After analyzing the data obtained from these cohorts over a period of approximately 4.5 years, Reges and colleagues found that the individuals diagnosed with obesity who had undergone bariatric surgery had a lower rate of all-cause mortality than those who had opted for nonsurgical management.

The researchers argue that their study is relevant in the context in which much research has been conducted about the short-term outcomes of weight loss surgery, but information about its long-term outcomes is limited.

Specifically, they were interested in gathering more data about the associations between this type of intervention and all-cause mortality rates.

This kind of information, they say, had not been reliably available before, because previous studies were unable to compare the data for patients of bariatric surgery with those of individuals who had opted for nonsurgical interventions.

“This study is unique in that it is demonstrates lower rates of all-cause mortality during up to 11 years of follow-up compared to non-surgical patients,” Reges told Medical News Today.

“The present study has the largest aggregation of patients undergoing the three popular types of bariatric procedures,” she added, noting that the research team was “somewhat surprised to see how similar the impact on mortality was for all three types of surgery.”

Reges and her team, however, warn that their study is observational, so it is difficult to infer a direct causal relationship between bariatric surgery and lower death rates.

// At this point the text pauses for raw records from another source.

-- ==== Sys2Proof/Machine/Primitives.lean ====
section
/-! DEFINITION. The primitive word operations of the datapath (spec/40_primitives.md R80 to R86). None sets a flag, raises an
error or depends on state (R86). -/

namespace Sys2Proof.Machine

/-- ADD32 (R80). -/
def add32 (x y : Word) : Word := x + y

/-- SUB32 (R81). -/
def sub32 (x y : Word) : Word := x - y

/-- XOR32 (R82). -/
def xor32 (x y : Word) : Word := x ^^^ y

/-- ROTL32: the amount is the low 5 bits of `n` (R83, R85). -/
def rotl (x n : Word) : Word :=
  let s := n.toNat % 32
  if s = 0 then x else (x <<< s) ||| (x >>> (32 - s))

/-- ROTR32: the amount is the low 5 bits of `n` (R84). -/
def rotr (x n : Word) : Word :=
  let s := n.toNat % 32
  if s = 0 then x else (x >>> s) ||| (x <<< (32 - s))

/-- XOR32 on both words of a block, as the chain uses it (spec/43_cbc_chain.md R121, R123). -/
def xorBlock (x y : Block) : Block := ⟨xor32 x.a y.a, xor32 x.b y.b⟩

end Sys2Proof.Machine
end

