/-- The invariant holds after reset. -/
def Obligations.ResetHasInvariant : Prop :=
  Inv State.reset

/-- The one thing that stops the machine is a stream call whose buffers are not host memory (R153), when its agent presents
it (log entries 7 and 8 for the form). No command and no response does. -/
def Obligations.OnlyBadBuffersStop : Prop :=
  ∀ s : State, Inv s →
    (∃ t, step s = .next t) ∨
    (∃ (n : Nat) (rest : List Event) (ag : Agent) (c : StreamCall) (ops : List HostOp),
      s.schedule = .present n :: rest ∧ s.agents[n]? = some ag ∧ ag.todo = .stream c :: ops ∧
      buffersOk s.mem c = false ∧ step s = .refused (.bufferNotHostMemory c))

/-- Every accepted request gets its response, at its completion step or, where no event is left, at the next step (R196; that
the schedule ends is log entry 5). -/
def Obligations.AcceptedRequestCompletes : Prop :=
  ∀ (s : State) (f : InFlight), Inv s → s.inProgress = some f →
    (s.schedule = [] ∨ ∃ rest, s.schedule = .complete :: rest) →
    ∃ (t : State) (resp : Response), step s = .next t ∧ t.inProgress = none ∧ t.response = some resp

/-- A host agent that has the core to itself gets, for its commands, the responses of the session, and leaves the core as the
session does. The form of the host's side is the model's choice (log entries 4 and 5), and so is that the agent goes on after
an error status (log entry 16). -/
def Obligations.SoloAgentRunsTheSession : Prop :=
  ∀ (is : List Instr) (s t : State) (rs : List Response) (rest : List Event), (∀ i ∈ is, i.wellFormed = true) →
    performAll is s = some (t, rs) → is ≠ [] →
    Host.Core.run core (2 * is.length)
      (solo (is.map fun i => .command (encode i)) (soloEvents is.length ++ rest) s) =
    .next { t with agents := [⟨[], none, rs.map .response⟩], schedule := rest }

/-! ## The stream driver -/

/-- R146 to R149 on a keyed core, in one direction or the other, with the output buffer equal to the input buffer or apart from
it: `floor(len / 8)` blocks go through the CBC recurrence from CK, the trailing bytes and every other byte keep their values,
CK is the last ciphertext block, and the call returns OK. The form of the host's side is the model's choice (log entries 5, 7,
8 and 15). -/
def Obligations.StreamOnKeyedCore : Prop :=
  ∀ (s : State) (S : SubkeyTable) (CK : Block) (c : StreamCall) (rest : List Event),
    s.life = .keyed S CK → buffersOk s.mem c = true →
    (c.out = c.inp ∨ c.out + c.len ≤ c.inp ∨ c.inp + c.len ≤ c.out) →
    ∃ (t : State) (xs ys : List Block),
      Host.Core.run core (2 * (c.len / 8) + 1) (solo [.stream c] (soloEvents (c.len / 8) ++ .present 0 :: rest) s) =
        .next t ∧
      readBlocks s.mem c.inp (c.len / 8) = some xs ∧ readBlocks t.mem c.out (c.len / 8) = some ys ∧
      (c.dir = .enc → ys = cbcEncrypt S CK xs ∧ t.life = .keyed S (lastBlock CK ys)) ∧
      (c.dir = .dec → ys = cbcDecrypt S CK xs ∧ t.life = .keyed S (lastBlock CK xs)) ∧
      (∀ a, a < c.out ∨ c.out + 8 * (c.len / 8) ≤ a → readByte t.mem a = readByte s.mem a) ∧
      t.agents = [⟨[], none, [.returned .ok]⟩] ∧ t.schedule = rest

/-- R150: a call with fewer than 8 bytes issues no command, reads and writes no bytes, leaves CK unchanged and returns OK. -/
def Obligations.ShortStreamDoesNothing : Prop :=
  ∀ (s : State) (n : Nat) (rest : List Event) (ag : Agent) (c : StreamCall) (ops : List HostOp),
    s.schedule = .present n :: rest → s.agents[n]? = some ag → ag.waiting = none → ag.todo = .stream c :: ops →
    (∀ f, s.inProgress = some f → f.agent ≠ n) → buffersOk s.mem c = true → c.len < 8 →
    step s = .next { s with
      schedule := rest
      agents := s.agents.set n { ag with todo := ops, received := ag.received ++ [.returned .ok] } }

/-- R152: when a block command answers other than OK, the driver stops, writes nothing and returns the status; the only such
answer to a driver's request is ERR_NOT_KEYED, which comes when the core is not keyed. That the agent then still has its later
operations to do, and goes on with them, is not R152: it is the model's choice (log entry 16), and so is the form of the
host's side (log entries 4 and 5). -/
def Obligations.StreamStopsOnError : Prop :=
  ∀ (s : State) (f : InFlight) (rest : List Event) (ag : Agent) (c : StreamCall) (ops : List HostOp) (din : DWord),
    s.schedule = .complete :: rest → s.inProgress = some f → s.agents[f.agent]? = some ag →
    ag.todo = .stream c :: ops → f.req = ⟨c.cmd, 0#128, din⟩ →
    (s.KEYED = false → step s = .next { s with
      schedule := rest
      inProgress := none
      response := some ⟨.errNotKeyed, 0#64⟩
      agents := s.agents.set f.agent { ag with todo := ops, received := ag.received ++ [.returned .errNotKeyed] } }) ∧
    (s.KEYED = true → ∀ u, runRequest f.req s = .next u → ∃ dout, u.response = some ⟨.ok, dout⟩)

/-- A stream call whose buffers are not host memory is refused, not given a result (R153, U11). That the check is made when
the call is presented is the model's choice (log entry 8). -/
def Obligations.BadBuffersAreRefused : Prop :=
  ∀ (s : State) (n : Nat) (rest : List Event) (ag : Agent) (c : StreamCall) (ops : List HostOp),
    s.schedule = .present n :: rest → s.agents[n]? = some ag → ag.waiting = none → ag.todo = .stream c :: ops →
    (∀ f, s.inProgress = some f → f.agent ≠ n) →
    (∃ k, k < c.len ∧ (readByte s.mem (c.inp + k) = none ∨ readByte s.mem (c.out + k) = none)) →
    step s = .refused (.bufferNotHostMemory c)
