-- ==== Sys2Proof/Laws/State.lean ====
section
/-! SUPPORT. One lemma per field per update of the state, and the views of KEYED, S and CK after each. -/

namespace Sys2Proof.Machine

@[simp] theorem respond_life (st : Status) (d : DWord) (s : State) :
    (respond st d s).life = s.life := rfl

@[simp] theorem respond_params (st : Status) (d : DWord) (s : State) :
    (respond st d s).params = s.params := rfl

@[simp] theorem respond_inProgress (st : Status) (d : DWord) (s : State) :
    (respond st d s).inProgress = none := rfl

@[simp] theorem respond_response (st : Status) (d : DWord) (s : State) :
    (respond st d s).response = some ⟨st, d⟩ := rfl

@[simp] theorem respond_agents (st : Status) (d : DWord) (s : State) :
    (respond st d s).agents = s.agents := rfl

@[simp] theorem respond_schedule (st : Status) (d : DWord) (s : State) :
    (respond st d s).schedule = s.schedule := rfl

@[simp] theorem respond_mem (st : Status) (d : DWord) (s : State) :
    (respond st d s).mem = s.mem := rfl

@[simp] theorem raiseError_life (st : Status) (s : State) :
    (raiseError st s).life = s.life := rfl

@[simp] theorem raiseError_params (st : Status) (s : State) :
    (raiseError st s).params = s.params := rfl

@[simp] theorem raiseError_inProgress (st : Status) (s : State) :
    (raiseError st s).inProgress = none := rfl

@[simp] theorem raiseError_response (st : Status) (s : State) :
    (raiseError st s).response = some ⟨st, 0#64⟩ := rfl

@[simp] theorem raiseError_agents (st : Status) (s : State) :
    (raiseError st s).agents = s.agents := rfl

@[simp] theorem raiseError_schedule (st : Status) (s : State) :
    (raiseError st s).schedule = s.schedule := rfl

@[simp] theorem raiseError_mem (st : Status) (s : State) :
    (raiseError st s).mem = s.mem := rfl

@[simp] theorem installKey_life (S : SubkeyTable) (s : State) :
    (installKey S s).life = .keyed S ⟨s.params.iv0, s.params.iv1⟩ := rfl

@[simp] theorem installKey_params (S : SubkeyTable) (s : State) :
    (installKey S s).params = s.params := rfl

@[simp] theorem installKey_inProgress (S : SubkeyTable) (s : State) :
    (installKey S s).inProgress = s.inProgress := rfl

@[simp] theorem installKey_response (S : SubkeyTable) (s : State) :
    (installKey S s).response = s.response := rfl

@[simp] theorem installKey_agents (S : SubkeyTable) (s : State) :
    (installKey S s).agents = s.agents := rfl

@[simp] theorem installKey_schedule (S : SubkeyTable) (s : State) :
    (installKey S s).schedule = s.schedule := rfl

@[simp] theorem installKey_mem (S : SubkeyTable) (s : State) :
    (installKey S s).mem = s.mem := rfl

@[simp] theorem writeChain_life (S : SubkeyTable) (c : Block) (s : State) :
    (writeChain S c s).life = .keyed S c := rfl

@[simp] theorem writeChain_params (S : SubkeyTable) (c : Block) (s : State) :
    (writeChain S c s).params = s.params := rfl

@[simp] theorem writeChain_inProgress (S : SubkeyTable) (c : Block) (s : State) :
    (writeChain S c s).inProgress = s.inProgress := rfl

@[simp] theorem writeChain_response (S : SubkeyTable) (c : Block) (s : State) :
    (writeChain S c s).response = s.response := rfl

@[simp] theorem writeChain_agents (S : SubkeyTable) (c : Block) (s : State) :
    (writeChain S c s).agents = s.agents := rfl

@[simp] theorem writeChain_schedule (S : SubkeyTable) (c : Block) (s : State) :
    (writeChain S c s).schedule = s.schedule := rfl

@[simp] theorem writeChain_mem (S : SubkeyTable) (c : Block) (s : State) :
    (writeChain S c s).mem = s.mem := rfl

@[simp] theorem resetCore_life (s : State) :
    (resetCore s).life = .uninitialized := rfl

@[simp] theorem resetCore_params (s : State) :
    (resetCore s).params = s.params := rfl

@[simp] theorem resetCore_inProgress (s : State) :
    (resetCore s).inProgress = none := rfl

@[simp] theorem resetCore_response (s : State) :
    (resetCore s).response = none := rfl

@[simp] theorem resetCore_agents (s : State) :
    (resetCore s).agents = s.agents := rfl

@[simp] theorem resetCore_schedule (s : State) :
    (resetCore s).schedule = s.schedule := rfl

@[simp] theorem resetCore_mem (s : State) :
    (resetCore s).mem = s.mem := rfl

@[simp] theorem setAgent_life (n : Nat) (ag : Agent) (s : State) :
    (setAgent n ag s).life = s.life := rfl

@[simp] theorem setAgent_params (n : Nat) (ag : Agent) (s : State) :
    (setAgent n ag s).params = s.params := rfl

@[simp] theorem setAgent_inProgress (n : Nat) (ag : Agent) (s : State) :
    (setAgent n ag s).inProgress = s.inProgress := rfl

@[simp] theorem setAgent_response (n : Nat) (ag : Agent) (s : State) :
    (setAgent n ag s).response = s.response := rfl

@[simp] theorem setAgent_agents (n : Nat) (ag : Agent) (s : State) :
    (setAgent n ag s).agents = s.agents.set n ag := rfl

@[simp] theorem setAgent_schedule (n : Nat) (ag : Agent) (s : State) :
    (setAgent n ag s).schedule = s.schedule := rfl

@[simp] theorem setAgent_mem (n : Nat) (ag : Agent) (s : State) :
    (setAgent n ag s).mem = s.mem := rfl

@[simp] theorem placeRequest_life (r : Request) (s : State) :
    (placeRequest r s).life = s.life := rfl

@[simp] theorem placeRequest_params (r : Request) (s : State) :
    (placeRequest r s).params = s.params := rfl

@[simp] theorem placeRequest_inProgress (r : Request) (s : State) :
    (placeRequest r s).inProgress = some ⟨s.agents.length, r⟩ := rfl

@[simp] theorem placeRequest_response (r : Request) (s : State) :
    (placeRequest r s).response = s.response := rfl

@[simp] theorem placeRequest_agents (r : Request) (s : State) :
    (placeRequest r s).agents = s.agents := rfl

@[simp] theorem placeRequest_schedule (r : Request) (s : State) :
    (placeRequest r s).schedule = .complete :: s.schedule := rfl

@[simp] theorem placeRequest_mem (r : Request) (s : State) :
    (placeRequest r s).mem = s.mem := rfl

@[simp] theorem respond_KEYED (st : Status) (d : DWord) (s : State) :
    (respond st d s).KEYED = s.KEYED := rfl

@[simp] theorem raiseError_KEYED (st : Status) (s : State) :
    (raiseError st s).KEYED = s.KEYED := rfl

@[simp] theorem installKey_KEYED (S : SubkeyTable) (s : State) :
    (installKey S s).KEYED = true := rfl

@[simp] theorem writeChain_KEYED (S : SubkeyTable) (c : Block) (s : State) :
    (writeChain S c s).KEYED = true := rfl

@[simp] theorem resetCore_KEYED (s : State) :
    (resetCore s).KEYED = false := rfl

@[simp] theorem setAgent_KEYED (n : Nat) (ag : Agent) (s : State) :
    (setAgent n ag s).KEYED = s.KEYED := rfl

@[simp] theorem placeRequest_KEYED (r : Request) (s : State) :
    (placeRequest r s).KEYED = s.KEYED := rfl

@[simp] theorem respond_S (st : Status) (d : DWord) (s : State) :
    (respond st d s).S = s.S := rfl

@[simp] theorem raiseError_S (st : Status) (s : State) :
    (raiseError st s).S = s.S := rfl

@[simp] theorem installKey_S (S : SubkeyTable) (s : State) :
    (installKey S s).S = some S := rfl

@[simp] theorem writeChain_S (S : SubkeyTable) (c : Block) (s : State) :
    (writeChain S c s).S = some S := rfl

@[simp] theorem resetCore_S (s : State) :
    (resetCore s).S = none := rfl

@[simp] theorem setAgent_S (n : Nat) (ag : Agent) (s : State) :
    (setAgent n ag s).S = s.S := rfl

@[simp] theorem placeRequest_S (r : Request) (s : State) :
    (placeRequest r s).S = s.S := rfl

@[simp] theorem respond_CK (st : Status) (d : DWord) (s : State) :
    (respond st d s).CK = s.CK := rfl

@[simp] theorem raiseError_CK (st : Status) (s : State) :
    (raiseError st s).CK = s.CK := rfl

@[simp] theorem installKey_CK (S : SubkeyTable) (s : State) :
    (installKey S s).CK = some ⟨s.params.iv0, s.params.iv1⟩ := rfl

@[simp] theorem writeChain_CK (S : SubkeyTable) (c : Block) (s : State) :
    (writeChain S c s).CK = some c := rfl

@[simp] theorem resetCore_CK (s : State) :
    (resetCore s).CK = none := rfl

@[simp] theorem setAgent_CK (n : Nat) (ag : Agent) (s : State) :
    (setAgent n ag s).CK = s.CK := rfl

@[simp] theorem placeRequest_CK (r : Request) (s : State) :
    (placeRequest r s).CK = s.CK := rfl

/-- R21 for the form this model gives the state: KEYED is 1 exactly when the table and the chain vector hold values. -/
theorem keyed_iff_values (s : State) : s.KEYED = true ↔ ∃ S CK, s.life = .keyed S CK := by
  cases h : s.life <;> simp [State.KEYED, h]

theorem keyed_of_life {s : State} {S : SubkeyTable} {CK : Block} (h : s.life = .keyed S CK) :
    s.KEYED = true ∧ s.S = some S ∧ s.CK = some CK := by
  simp [State.KEYED, State.S, State.CK, h]

theorem uninitialized_of_life {s : State} (h : s.life = .uninitialized) :
    s.KEYED = false ∧ s.S = none ∧ s.CK = none := by
  simp [State.KEYED, State.S, State.CK, h]

end Sys2Proof.Machine
end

The findings, they say, could be influenced by a range of different factors that the researchers were unable to control.

Other limitations include “group imbalance” created by matching the participants based on their age, sex, BMI, and an existing diagnosis of diabetes.

Nevertheless, the authors conclude that their study will enrich the existing resources addressing the health outcomes of various obesity treatments. They write:

The evidence of [the] association [between bariatric surgery and lower all-cause death rates] adds to the limited literature describing beneficial outcomes of these three types of bariatric surgery compared with usual care obesity management.”

Following these “reassuring results,” Reges told MNT, the team plan to “study in depth each specific outcome and population subgroup to reach further insights and inform local and global policy.”